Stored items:
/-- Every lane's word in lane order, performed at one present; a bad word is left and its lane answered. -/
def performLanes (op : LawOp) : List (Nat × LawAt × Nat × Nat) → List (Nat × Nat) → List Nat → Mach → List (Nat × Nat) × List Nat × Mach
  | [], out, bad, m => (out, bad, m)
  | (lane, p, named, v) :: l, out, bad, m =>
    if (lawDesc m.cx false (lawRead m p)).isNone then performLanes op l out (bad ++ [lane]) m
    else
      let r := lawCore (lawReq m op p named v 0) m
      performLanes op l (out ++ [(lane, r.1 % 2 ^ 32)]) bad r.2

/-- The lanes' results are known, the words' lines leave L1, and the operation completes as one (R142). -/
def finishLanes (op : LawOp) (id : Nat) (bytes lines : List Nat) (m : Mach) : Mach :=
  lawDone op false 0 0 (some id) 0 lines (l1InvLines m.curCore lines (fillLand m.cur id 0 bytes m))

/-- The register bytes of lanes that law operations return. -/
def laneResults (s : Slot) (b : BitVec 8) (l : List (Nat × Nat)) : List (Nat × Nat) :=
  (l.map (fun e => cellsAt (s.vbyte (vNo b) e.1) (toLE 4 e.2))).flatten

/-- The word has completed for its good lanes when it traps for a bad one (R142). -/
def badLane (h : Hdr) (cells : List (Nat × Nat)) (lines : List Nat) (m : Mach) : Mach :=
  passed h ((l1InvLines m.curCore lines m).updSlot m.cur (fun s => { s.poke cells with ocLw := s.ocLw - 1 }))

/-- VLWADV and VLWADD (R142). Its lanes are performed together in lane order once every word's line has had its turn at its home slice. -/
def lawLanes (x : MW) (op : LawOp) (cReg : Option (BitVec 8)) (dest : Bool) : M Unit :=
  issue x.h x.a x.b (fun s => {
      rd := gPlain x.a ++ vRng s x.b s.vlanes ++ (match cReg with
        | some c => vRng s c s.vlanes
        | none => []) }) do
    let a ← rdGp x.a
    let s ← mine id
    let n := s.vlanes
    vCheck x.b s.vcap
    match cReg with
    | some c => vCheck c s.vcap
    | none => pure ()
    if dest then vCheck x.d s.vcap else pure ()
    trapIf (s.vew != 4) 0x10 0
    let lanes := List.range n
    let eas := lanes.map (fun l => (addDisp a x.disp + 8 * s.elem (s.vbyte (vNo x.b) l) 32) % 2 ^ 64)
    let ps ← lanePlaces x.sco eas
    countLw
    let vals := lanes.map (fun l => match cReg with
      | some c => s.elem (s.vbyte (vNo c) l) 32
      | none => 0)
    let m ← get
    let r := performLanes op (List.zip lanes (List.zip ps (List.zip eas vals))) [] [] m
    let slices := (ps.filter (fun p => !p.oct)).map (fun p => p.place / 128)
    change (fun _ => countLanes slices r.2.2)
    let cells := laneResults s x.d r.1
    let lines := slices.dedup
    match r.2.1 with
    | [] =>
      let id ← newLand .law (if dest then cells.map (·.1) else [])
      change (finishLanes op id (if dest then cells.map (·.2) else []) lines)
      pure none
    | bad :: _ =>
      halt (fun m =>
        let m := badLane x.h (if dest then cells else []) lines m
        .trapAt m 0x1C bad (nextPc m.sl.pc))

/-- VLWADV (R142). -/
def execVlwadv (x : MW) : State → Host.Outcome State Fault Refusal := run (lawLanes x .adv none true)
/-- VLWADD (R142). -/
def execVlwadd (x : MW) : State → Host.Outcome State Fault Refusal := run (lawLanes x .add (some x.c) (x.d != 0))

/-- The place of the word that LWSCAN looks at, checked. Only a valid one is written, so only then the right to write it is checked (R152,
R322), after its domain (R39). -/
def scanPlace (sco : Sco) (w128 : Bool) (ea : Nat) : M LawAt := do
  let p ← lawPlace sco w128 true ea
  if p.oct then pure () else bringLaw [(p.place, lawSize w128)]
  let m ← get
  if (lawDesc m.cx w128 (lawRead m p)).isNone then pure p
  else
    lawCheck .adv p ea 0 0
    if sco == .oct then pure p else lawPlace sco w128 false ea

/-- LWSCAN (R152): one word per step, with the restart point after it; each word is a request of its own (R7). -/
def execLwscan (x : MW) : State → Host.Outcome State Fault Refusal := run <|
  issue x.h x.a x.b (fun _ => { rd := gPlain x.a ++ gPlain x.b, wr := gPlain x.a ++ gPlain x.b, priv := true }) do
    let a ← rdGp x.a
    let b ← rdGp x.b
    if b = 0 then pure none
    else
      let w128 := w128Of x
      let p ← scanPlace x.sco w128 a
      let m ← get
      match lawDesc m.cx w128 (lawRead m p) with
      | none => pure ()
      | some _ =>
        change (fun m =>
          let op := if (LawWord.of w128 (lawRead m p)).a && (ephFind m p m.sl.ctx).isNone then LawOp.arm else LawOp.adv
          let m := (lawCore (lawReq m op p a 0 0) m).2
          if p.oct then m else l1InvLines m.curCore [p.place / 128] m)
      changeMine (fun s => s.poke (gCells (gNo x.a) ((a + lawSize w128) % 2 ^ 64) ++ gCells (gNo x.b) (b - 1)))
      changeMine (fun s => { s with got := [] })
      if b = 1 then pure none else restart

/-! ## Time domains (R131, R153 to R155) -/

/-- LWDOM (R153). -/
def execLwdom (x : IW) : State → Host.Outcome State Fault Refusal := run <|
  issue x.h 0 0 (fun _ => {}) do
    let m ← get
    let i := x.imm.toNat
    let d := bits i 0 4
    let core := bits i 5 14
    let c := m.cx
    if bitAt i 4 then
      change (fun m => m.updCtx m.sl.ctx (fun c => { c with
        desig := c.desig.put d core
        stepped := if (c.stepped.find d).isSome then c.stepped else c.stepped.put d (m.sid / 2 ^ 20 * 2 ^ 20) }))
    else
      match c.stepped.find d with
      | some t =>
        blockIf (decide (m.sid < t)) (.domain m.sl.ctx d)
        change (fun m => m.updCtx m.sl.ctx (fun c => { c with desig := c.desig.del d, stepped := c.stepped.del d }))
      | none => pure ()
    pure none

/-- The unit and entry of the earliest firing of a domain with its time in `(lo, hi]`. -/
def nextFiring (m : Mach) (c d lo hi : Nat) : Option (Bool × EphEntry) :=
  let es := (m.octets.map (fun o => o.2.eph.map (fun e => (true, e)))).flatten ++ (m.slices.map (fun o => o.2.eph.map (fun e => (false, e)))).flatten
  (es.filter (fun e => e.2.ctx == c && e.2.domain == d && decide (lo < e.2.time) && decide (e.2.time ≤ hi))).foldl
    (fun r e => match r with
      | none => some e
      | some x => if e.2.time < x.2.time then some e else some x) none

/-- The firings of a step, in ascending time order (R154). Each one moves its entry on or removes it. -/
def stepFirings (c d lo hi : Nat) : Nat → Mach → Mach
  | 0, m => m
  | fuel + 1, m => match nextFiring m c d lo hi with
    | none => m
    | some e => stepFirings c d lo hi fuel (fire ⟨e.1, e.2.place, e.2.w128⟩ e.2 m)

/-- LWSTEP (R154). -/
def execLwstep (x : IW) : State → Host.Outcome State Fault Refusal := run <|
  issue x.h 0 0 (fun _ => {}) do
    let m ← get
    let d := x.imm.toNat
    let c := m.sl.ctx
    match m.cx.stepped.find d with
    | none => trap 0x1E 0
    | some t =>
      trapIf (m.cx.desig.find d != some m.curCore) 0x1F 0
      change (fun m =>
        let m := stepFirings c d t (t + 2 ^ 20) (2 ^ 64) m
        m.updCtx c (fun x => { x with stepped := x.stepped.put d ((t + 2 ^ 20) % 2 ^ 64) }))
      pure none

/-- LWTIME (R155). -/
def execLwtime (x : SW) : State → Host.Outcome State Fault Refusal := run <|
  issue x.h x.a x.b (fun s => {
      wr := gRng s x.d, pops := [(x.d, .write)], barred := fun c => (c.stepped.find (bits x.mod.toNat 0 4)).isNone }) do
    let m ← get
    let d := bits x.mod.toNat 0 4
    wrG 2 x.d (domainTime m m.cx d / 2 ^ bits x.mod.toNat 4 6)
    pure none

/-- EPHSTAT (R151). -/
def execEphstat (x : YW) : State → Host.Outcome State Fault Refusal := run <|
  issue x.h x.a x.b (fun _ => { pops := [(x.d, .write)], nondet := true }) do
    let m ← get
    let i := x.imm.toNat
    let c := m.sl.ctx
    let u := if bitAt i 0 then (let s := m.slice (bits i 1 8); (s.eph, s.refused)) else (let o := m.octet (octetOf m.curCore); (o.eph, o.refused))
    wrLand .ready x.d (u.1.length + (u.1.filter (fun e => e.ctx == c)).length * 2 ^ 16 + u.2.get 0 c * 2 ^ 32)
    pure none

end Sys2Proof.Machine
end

ASSIGNMENT:
The entries above hold a line with "def scanPlace (sco" and a later line with "def execLwscan (x". Write out exactly those lines and all lines between, nothing more.

OUTPUT OF THE TASK:
def scanPlace (sco : Sco) (w128 : Bool) (ea : Nat) : M LawAt := do
  let p ← lawPlace sco w128 true ea
  if p.oct then pure () else bringLaw [(p.place, lawSize w128)]
  let m ← get
  if (lawDesc m.cx w128 (lawRead m p)).isNone then pure p
  else
    lawCheck .adv p ea 0 0
    if sco == .oct then pure p else lawPlace sco w128 false ea

/-- LWSCAN (R152): one word per step, with the restart point after it; each word is a request of its own (R7). -/
def execLwscan (x : MW) : State → Host.Outcome State Fault Refusal := run <|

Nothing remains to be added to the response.